▶ **What is being asked**
The line with "p.pois := rfl", the line with "p.knots := rfl", and all lines between them in the material below: return these exactly, and no others.

=== Begin Enclosure ===

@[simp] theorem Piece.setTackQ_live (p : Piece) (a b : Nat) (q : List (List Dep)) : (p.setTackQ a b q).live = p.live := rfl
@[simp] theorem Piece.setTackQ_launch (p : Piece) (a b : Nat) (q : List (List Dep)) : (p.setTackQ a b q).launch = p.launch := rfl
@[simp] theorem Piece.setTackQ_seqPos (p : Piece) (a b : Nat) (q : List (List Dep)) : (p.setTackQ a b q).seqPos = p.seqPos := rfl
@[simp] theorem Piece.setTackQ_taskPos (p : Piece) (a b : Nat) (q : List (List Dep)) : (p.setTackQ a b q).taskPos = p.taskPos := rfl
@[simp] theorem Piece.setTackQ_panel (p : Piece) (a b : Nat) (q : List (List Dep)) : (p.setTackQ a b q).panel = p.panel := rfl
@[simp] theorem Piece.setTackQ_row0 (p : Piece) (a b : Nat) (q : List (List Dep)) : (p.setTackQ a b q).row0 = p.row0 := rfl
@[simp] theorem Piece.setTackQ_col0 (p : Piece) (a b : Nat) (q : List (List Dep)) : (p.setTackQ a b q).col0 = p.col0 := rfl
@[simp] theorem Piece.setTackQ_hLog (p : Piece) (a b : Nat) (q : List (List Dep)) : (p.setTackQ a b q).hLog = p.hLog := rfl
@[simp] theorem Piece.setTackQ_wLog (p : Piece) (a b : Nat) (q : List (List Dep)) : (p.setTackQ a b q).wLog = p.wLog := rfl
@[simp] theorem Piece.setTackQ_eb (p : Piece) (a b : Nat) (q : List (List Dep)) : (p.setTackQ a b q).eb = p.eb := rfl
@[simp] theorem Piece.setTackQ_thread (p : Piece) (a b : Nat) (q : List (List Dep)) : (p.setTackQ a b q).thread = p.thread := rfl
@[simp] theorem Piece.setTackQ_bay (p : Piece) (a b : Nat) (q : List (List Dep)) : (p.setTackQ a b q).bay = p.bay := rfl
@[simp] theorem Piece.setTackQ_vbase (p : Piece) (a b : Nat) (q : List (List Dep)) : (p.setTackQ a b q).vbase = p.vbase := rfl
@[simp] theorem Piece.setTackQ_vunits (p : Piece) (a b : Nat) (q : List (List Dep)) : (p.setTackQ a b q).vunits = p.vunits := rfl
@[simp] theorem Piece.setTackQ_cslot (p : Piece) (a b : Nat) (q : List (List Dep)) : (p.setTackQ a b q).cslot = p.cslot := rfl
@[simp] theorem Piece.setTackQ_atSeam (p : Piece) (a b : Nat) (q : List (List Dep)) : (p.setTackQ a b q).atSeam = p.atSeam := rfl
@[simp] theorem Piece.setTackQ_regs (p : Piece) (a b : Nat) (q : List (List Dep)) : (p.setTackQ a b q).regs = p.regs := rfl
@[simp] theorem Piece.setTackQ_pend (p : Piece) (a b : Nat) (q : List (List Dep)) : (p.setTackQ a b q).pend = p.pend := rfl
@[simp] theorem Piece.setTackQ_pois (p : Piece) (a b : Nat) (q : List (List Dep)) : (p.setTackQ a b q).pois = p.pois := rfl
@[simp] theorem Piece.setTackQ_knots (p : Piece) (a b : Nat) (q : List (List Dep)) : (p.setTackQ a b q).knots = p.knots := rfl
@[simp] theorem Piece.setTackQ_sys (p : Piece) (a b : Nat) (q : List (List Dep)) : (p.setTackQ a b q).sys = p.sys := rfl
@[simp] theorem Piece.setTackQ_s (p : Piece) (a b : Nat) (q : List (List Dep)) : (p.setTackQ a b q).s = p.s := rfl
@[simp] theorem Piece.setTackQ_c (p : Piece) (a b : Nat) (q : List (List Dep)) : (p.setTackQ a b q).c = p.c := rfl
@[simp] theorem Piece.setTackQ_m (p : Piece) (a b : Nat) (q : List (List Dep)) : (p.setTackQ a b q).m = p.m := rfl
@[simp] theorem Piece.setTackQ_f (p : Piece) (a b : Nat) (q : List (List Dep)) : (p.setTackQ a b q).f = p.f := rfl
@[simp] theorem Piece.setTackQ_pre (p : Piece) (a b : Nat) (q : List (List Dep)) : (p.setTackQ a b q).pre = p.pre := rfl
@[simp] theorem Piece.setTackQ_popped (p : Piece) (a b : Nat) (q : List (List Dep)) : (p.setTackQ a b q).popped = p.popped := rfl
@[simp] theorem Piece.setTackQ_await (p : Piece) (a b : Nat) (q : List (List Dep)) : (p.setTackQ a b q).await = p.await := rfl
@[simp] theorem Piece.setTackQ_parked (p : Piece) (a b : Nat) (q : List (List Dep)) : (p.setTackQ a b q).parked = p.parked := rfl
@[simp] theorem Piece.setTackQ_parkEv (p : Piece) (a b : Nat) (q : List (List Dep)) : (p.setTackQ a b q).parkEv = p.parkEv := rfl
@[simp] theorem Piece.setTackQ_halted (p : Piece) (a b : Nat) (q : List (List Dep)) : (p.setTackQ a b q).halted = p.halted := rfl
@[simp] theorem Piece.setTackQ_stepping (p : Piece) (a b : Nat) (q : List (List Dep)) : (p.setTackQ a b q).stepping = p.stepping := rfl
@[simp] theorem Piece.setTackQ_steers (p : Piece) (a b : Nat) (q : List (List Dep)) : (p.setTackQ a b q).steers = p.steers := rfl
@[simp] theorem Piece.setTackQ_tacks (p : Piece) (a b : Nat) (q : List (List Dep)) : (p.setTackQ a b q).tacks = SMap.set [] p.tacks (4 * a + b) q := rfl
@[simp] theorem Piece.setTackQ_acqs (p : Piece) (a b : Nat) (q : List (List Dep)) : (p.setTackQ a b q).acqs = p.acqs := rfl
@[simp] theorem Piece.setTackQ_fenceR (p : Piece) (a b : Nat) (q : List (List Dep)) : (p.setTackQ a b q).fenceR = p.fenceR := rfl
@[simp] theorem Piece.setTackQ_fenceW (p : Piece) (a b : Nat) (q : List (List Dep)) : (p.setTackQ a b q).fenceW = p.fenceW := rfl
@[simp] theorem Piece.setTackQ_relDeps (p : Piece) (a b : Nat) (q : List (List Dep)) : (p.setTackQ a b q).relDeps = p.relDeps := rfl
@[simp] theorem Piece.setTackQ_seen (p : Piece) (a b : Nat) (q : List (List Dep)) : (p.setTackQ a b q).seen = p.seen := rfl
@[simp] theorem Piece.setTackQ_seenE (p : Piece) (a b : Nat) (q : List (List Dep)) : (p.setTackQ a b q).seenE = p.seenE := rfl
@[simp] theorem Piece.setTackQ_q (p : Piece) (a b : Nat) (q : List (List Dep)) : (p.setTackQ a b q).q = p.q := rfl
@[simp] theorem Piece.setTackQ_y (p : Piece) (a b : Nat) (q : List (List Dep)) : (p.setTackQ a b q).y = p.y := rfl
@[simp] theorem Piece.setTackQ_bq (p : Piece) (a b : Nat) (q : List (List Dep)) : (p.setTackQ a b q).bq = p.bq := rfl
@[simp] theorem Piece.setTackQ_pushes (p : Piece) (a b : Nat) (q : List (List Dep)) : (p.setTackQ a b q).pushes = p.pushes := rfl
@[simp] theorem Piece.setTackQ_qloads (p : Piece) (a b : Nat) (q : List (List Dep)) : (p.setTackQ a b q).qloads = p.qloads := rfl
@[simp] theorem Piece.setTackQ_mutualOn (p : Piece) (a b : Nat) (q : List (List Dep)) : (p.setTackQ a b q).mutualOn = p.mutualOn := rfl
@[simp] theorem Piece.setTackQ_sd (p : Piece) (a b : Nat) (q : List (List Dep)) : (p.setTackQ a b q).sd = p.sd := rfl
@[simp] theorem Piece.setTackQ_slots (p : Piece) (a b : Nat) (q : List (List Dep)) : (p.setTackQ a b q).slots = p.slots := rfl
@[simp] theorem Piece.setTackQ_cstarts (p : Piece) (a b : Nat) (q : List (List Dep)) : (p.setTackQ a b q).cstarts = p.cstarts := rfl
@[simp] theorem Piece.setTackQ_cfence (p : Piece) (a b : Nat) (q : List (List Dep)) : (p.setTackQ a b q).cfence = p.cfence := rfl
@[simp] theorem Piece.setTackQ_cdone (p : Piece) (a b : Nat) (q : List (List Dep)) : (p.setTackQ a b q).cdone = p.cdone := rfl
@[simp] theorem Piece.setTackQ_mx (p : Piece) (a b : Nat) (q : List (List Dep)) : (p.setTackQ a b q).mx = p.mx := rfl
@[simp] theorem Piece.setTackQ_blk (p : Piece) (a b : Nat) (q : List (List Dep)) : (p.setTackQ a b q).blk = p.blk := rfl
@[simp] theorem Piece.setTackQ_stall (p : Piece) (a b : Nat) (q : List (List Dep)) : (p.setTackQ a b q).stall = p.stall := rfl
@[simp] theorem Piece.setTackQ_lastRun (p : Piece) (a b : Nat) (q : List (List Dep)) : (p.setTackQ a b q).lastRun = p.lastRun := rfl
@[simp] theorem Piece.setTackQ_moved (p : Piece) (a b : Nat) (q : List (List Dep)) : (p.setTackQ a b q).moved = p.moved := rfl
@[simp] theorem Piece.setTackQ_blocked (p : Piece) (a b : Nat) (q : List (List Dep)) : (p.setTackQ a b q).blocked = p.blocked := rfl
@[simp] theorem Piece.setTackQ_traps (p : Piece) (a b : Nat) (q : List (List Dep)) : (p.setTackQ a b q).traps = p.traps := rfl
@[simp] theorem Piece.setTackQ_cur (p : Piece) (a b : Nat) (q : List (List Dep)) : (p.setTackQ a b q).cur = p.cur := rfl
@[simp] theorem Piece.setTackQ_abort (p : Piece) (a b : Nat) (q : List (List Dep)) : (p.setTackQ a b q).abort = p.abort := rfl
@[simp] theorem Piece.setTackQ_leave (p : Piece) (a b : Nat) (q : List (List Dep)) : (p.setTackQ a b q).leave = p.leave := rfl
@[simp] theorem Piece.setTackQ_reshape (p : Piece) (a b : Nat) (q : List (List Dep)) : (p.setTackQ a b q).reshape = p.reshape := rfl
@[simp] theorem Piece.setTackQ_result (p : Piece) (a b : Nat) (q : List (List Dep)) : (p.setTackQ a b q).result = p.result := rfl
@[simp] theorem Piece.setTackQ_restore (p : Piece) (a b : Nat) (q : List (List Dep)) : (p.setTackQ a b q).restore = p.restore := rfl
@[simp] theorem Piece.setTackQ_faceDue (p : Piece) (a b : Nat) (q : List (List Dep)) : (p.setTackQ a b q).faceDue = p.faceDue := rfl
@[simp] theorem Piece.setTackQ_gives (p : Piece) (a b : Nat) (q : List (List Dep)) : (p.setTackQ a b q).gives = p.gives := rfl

=== End Enclosure ===

▶ **Exercise solution**
@[simp] theorem Piece.setTackQ_pois (p : Piece) (a b : Nat) (q : List (List Dep)) : (p.setTackQ a b q).pois = p.pois := rfl
@[simp] theorem Piece.setTackQ_knots (p : Piece) (a b : Nat) (q : List (List Dep)) : (p.setTackQ a b q).knots = p.knots := rfl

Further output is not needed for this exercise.